» Assignment: The expected response is the full set of records, unchanged.

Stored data
##########

/-! ### Interrupt control -/

/-- R155, R156, R92: ATTACH and DETACH set and clear `attached` and touch nothing else; under the polling strategy
both are illegal. -/
def Obligations.AttachAndDetachSetOneFlag : Prop :=
  ∀ s : State,
    (s.params.strategy = .interrupt →
      exec .attach s = .next { s with resp := 0#64, attached := true } ∧
      exec .detach s = .next { s with resp := 0#64, attached := false }) ∧
    (s.params.strategy = .polling →
      exec .attach s = .next { s with resp := 0x0200000000000000#64 } ∧
      exec .detach s = .next { s with resp := 0x0200000000000000#64 })

/-- R157: MAINCHK makes no bus access when the flag is clear; otherwise one read, and the flag is cleared only after
that read succeeded. Illegal under the polling strategy (R92). -/
def Obligations.MainchkInspectsAndClearsTheFlag : Prop :=
  ∀ s : State, Memory.wf s.reg = true →
    (s.params.strategy = .interrupt → s.irqFlag = false → exec .mainchk s = .next { s with resp := 0#64 }) ∧
    (s.params.strategy = .interrupt → s.irqFlag = true → s.BusOk 1 →
      ∃ t, exec .mainchk s = .next t ∧ AfterOneRead s.params.aWkSrc 1 { s with irqFlag := false } t ∧
        t.resp = if (s.regAt s.params.aWkSrc).getLsbD s.params.bWuIa.val then 3#64 else 1#64) ∧
    (∀ rest, s.params.strategy = .interrupt → s.irqFlag = true → s.BusFailsAfter 0 rest →
      ∃ t, exec .mainchk s = .next t ∧ AfterFailedRead s.params.aWkSrc 1 rest s t) ∧
    (s.params.strategy = .polling → exec .mainchk s = .next { s with resp := 0x0200000000000000#64 })

/-- R158: IDLE holds the main context for at most the timeout and changes nothing else. Illegal under the polling
strategy (R92). -/
def Obligations.IdleHoldsUntilTheTimeout : Prop :=
  ∀ s : State,
    (s.params.strategy = .interrupt →
      exec .idle s = .next { s with resp := 0#64, hold := .idle (s.now + s.params.idleTimeoutMs) }) ∧
    (s.params.strategy = .polling → exec .idle s = .next { s with resp := 0x0200000000000000#64 })

/-- R159: SHUTDOWN un-routes, detaches, forces the indicator inactive, clears the hold and halts, in every state and
whether or not the un-routing succeeds; `irq_flag`, `last_x`, `fs_cache` and `deadline` keep their values. -/
def Obligations.ShutdownCleansUpOnEveryPath : Prop :=
  ∀ s : State, Memory.wf s.reg = true →
    let m := 1#8 <<< s.params.bRoute.val
    let new := s.regAt s.params.aIntRoute &&& ~~~m
    (s.BusOk 2 → ∃ t, exec .shutdown s = .next t ∧
      t = { s with
            resp := 0#64, attached := false, active := false, hold := .none, halted := true,
            pinOnboard := List.replicate s.params.nOnboard .high, pinExt := .low, reg := t.reg,
            busPlan := s.busPlan.drop 2,
            trace := .pins s.now .inactive :: .busWrite s.params.devAddr s.params.aIntRoute new true ::
              .busRead s.params.devAddr s.params.aIntRoute 1 true :: s.trace } ∧
      t.regAt s.params.aIntRoute = new ∧ RegsUnchangedOutside [s.params.aIntRoute] s t) ∧
    (∀ n rest, n < 2 → s.BusFailsAfter n rest → ∃ t, exec .shutdown s = .next t ∧
      t = { s with
            resp := 0x0100000000000000#64, attached := false, active := false, hold := .none, halted := true,
            busFault := true, pinOnboard := List.replicate s.params.nOnboard .high, pinExt := .low, reg := t.reg,
            busPlan := rest, trace := t.trace, freeCount := t.freeCount } ∧
      RegsUnchangedOutside [s.params.aIntRoute] s t ∧ (n = 0 → RegsAfterFailedRead s.params.aIntRoute 1 s t))

/-! ### The interrupt -/

/-- R174, R176: a routed rising edge with a handler attached runs the handler as one step: one read of `WK_SRC`, one
record on `EVT`, a pulse exactly when the X flag is set, the flag in every case, then `Settle`. A blocking pulse takes
its whole duration inside the step. -/
def Obligations.HandlerPulsesOnTheXFlag : Prop :=
  ∀ (s : State) (rest : List Event),
    s.params.admissible = true → Memory.wf s.reg = true → s.inbox = .intRise :: rest →
    (s.regAt s.params.aIntRoute).getLsbD s.params.bRoute.val = true → s.attached = true → s.BusOk 1 →
    let p := s.params
    let v := s.regAt p.aWkSrc
    let x := v.getLsbD p.bXWu.val
    let blocking := decide (p.pulseImpl = .blocking)
    let seen : List Obs :=
      .evt ⟨s.now, x, v.getLsbD p.bYWu.val, v.getLsbD p.bZWu.val, v⟩ :: .busRead p.devAddr p.aWkSrc 1 true :: s.trace
    let lit := x && !blocking
    ∃ t, step s = .next (settle t) ∧ (∀ b : Byte, t.regAt b = s.byteAfterRead p.aWkSrc 1 b.toNat) ∧
      t = { s with
            inbox := rest, irqFlag := true, busPlan := s.busPlan.drop 1, reg := t.reg,
            active := lit || (s.active && !x),
            deadline := (if x then s.now + p.durationMs else s.deadline),
            now := (if x && blocking then s.now + p.durationMs else s.now),
            pinOnboard := (if x then List.replicate p.nOnboard (if lit then .low else .high) else s.pinOnboard),
            pinExt := (if x then (if lit then .high else .low) else s.pinExt),
            trace := (if x && blocking then [.pins (s.now + p.durationMs) .inactive] else []) ++
              (if x then [.pins s.now .active] else []) ++ seen }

##########

» Result below:
/-! ### Interrupt control -/

/-- R155, R156, R92: ATTACH and DETACH set and clear `attached` and touch nothing else; under the polling strategy
both are illegal. -/
def Obligations.AttachAndDetachSetOneFlag : Prop :=
  ∀ s : State,
    (s.params.strategy = .interrupt →
      exec .attach s = .next { s with resp := 0#64, attached := true } ∧
      exec .detach s = .next { s with resp := 0#64, attached := false }) ∧
    (s.params.strategy = .polling →
      exec .attach s = .next { s with resp := 0x0200000000000000#64 } ∧
      exec .detach s = .next { s with resp := 0x0200000000000000#64 })

/-- R157: MAINCHK makes no bus access when the flag is clear; otherwise one read, and the flag is cleared only after
that read succeeded. Illegal under the polling strategy (R92). -/
def Obligations.MainchkInspectsAndClearsTheFlag : Prop :=
  ∀ s : State, Memory.wf s.reg = true →
    (s.params.strategy = .interrupt → s.irqFlag = false → exec .mainchk s = .next { s with resp := 0#64 }) ∧
    (s.params.strategy = .interrupt → s.irqFlag = true → s.BusOk 1 →
      ∃ t, exec .mainchk s = .next t ∧ AfterOneRead s.params.aWkSrc 1 { s with irqFlag := false } t ∧
        t.resp = if (s.regAt s.params.aWkSrc).getLsbD s.params.bWuIa.val then 3#64 else 1#64) ∧
    (∀ rest, s.params.strategy = .interrupt → s.irqFlag = true → s.BusFailsAfter 0 rest →
      ∃ t, exec .mainchk s = .next t ∧ AfterFailedRead s.params.aWkSrc 1 rest s t) ∧
    (s.params.strategy = .polling → exec .mainchk s = .next { s with resp := 0x0200000000000000#64 })

/-- R158: IDLE holds the main context for at most the timeout and changes nothing else. Illegal under the polling
strategy (R92). -/
def Obligations.IdleHoldsUntilTheTimeout : Prop :=
  ∀ s : State,
    (s.params.strategy = .interrupt →
      exec .idle s = .next { s with resp := 0#64, hold := .idle (s.now + s.params.idleTimeoutMs) }) ∧
    (s.params.strategy = .polling → exec .idle s = .next { s with resp := 0x0200000000000000#64 })

/-- R159: SHUTDOWN un-routes, detaches, forces the indicator inactive, clears the hold and halts, in every state and
whether or not the un-routing succeeds; `irq_flag`, `last_x`, `fs_cache` and `deadline` keep their values. -/
def Obligations.ShutdownCleansUpOnEveryPath : Prop :=
  ∀ s : State, Memory.wf s.reg = true →
    let m := 1#8 <<< s.params.bRoute.val
    let new := s.regAt s.params.aIntRoute &&& ~~~m
    (s.BusOk 2 → ∃ t, exec .shutdown s = .next t ∧
      t = { s with
            resp := 0#64, attached := false, active := false, hold := .none, halted := true,
            pinOnboard := List.replicate s.params.nOnboard .high, pinExt := .low, reg := t.reg,
            busPlan := s.busPlan.drop 2,
            trace := .pins s.now .inactive :: .busWrite s.params.devAddr s.params.aIntRoute new true ::
              .busRead s.params.devAddr s.params.aIntRoute 1 true :: s.trace } ∧
      t.regAt s.params.aIntRoute = new ∧ RegsUnchangedOutside [s.params.aIntRoute] s t) ∧
    (∀ n rest, n < 2 → s.BusFailsAfter n rest → ∃ t, exec .shutdown s = .next t ∧
      t = { s with
            resp := 0x0100000000000000#64, attached := false, active := false, hold := .none, halted := true,
            busFault := true, pinOnboard := List.replicate s.params.nOnboard .high, pinExt := .low, reg := t.reg,
            busPlan := rest, trace := t.trace, freeCount := t.freeCount } ∧
      RegsUnchangedOutside [s.params.aIntRoute] s t ∧ (n = 0 → RegsAfterFailedRead s.params.aIntRoute 1 s t))

/-! ### The interrupt -/

/-- R174, R176: a routed rising edge with a handler attached runs the handler as one step: one read of `WK_SRC`, one
record on `EVT`, a pulse exactly when the X flag is set, the flag in every case, then `Settle`. A blocking pulse takes
its whole duration inside the step. -/
def Obligations.HandlerPulsesOnTheXFlag : Prop :=
  ∀ (s : State) (rest : List Event),
    s.params.admissible = true → Memory.wf s.reg = true → s.inbox = .intRise :: rest →
    (s.regAt s.params.aIntRoute).getLsbD s.params.bRoute.val = true → s.attached = true → s.BusOk 1 →
    let p := s.params
    let v := s.regAt p.aWkSrc
    let x := v.getLsbD p.bXWu.val
    let blocking := decide (p.pulseImpl = .blocking)
    let seen : List Obs :=
      .evt ⟨s.now, x, v.getLsbD p.bYWu.val, v.getLsbD p.bZWu.val, v⟩ :: .busRead p.devAddr p.aWkSrc 1 true :: s.trace
    let lit := x && !blocking
    ∃ t, step s = .next (settle t) ∧ (∀ b : Byte, t.regAt b = s.byteAfterRead p.aWkSrc 1 b.toNat) ∧
      t = { s with
            inbox := rest, irqFlag := true, busPlan := s.busPlan.drop 1, reg := t.reg,
            active := lit || (s.active && !x),
            deadline := (if x then s.now + p.durationMs else s.deadline),
            now := (if x && blocking then s.now + p.durationMs else s.now),
            pinOnboard := (if x then List.replicate p.nOnboard (if lit then .low else .high) else s.pinOnboard),
            pinExt := (if x then (if lit then .high else .low) else s.pinExt),
            trace := (if x && blocking then [.pins (s.now + p.durationMs) .inactive] else []) ++
              (if x then [.pins s.now .active] else []) ++ seen }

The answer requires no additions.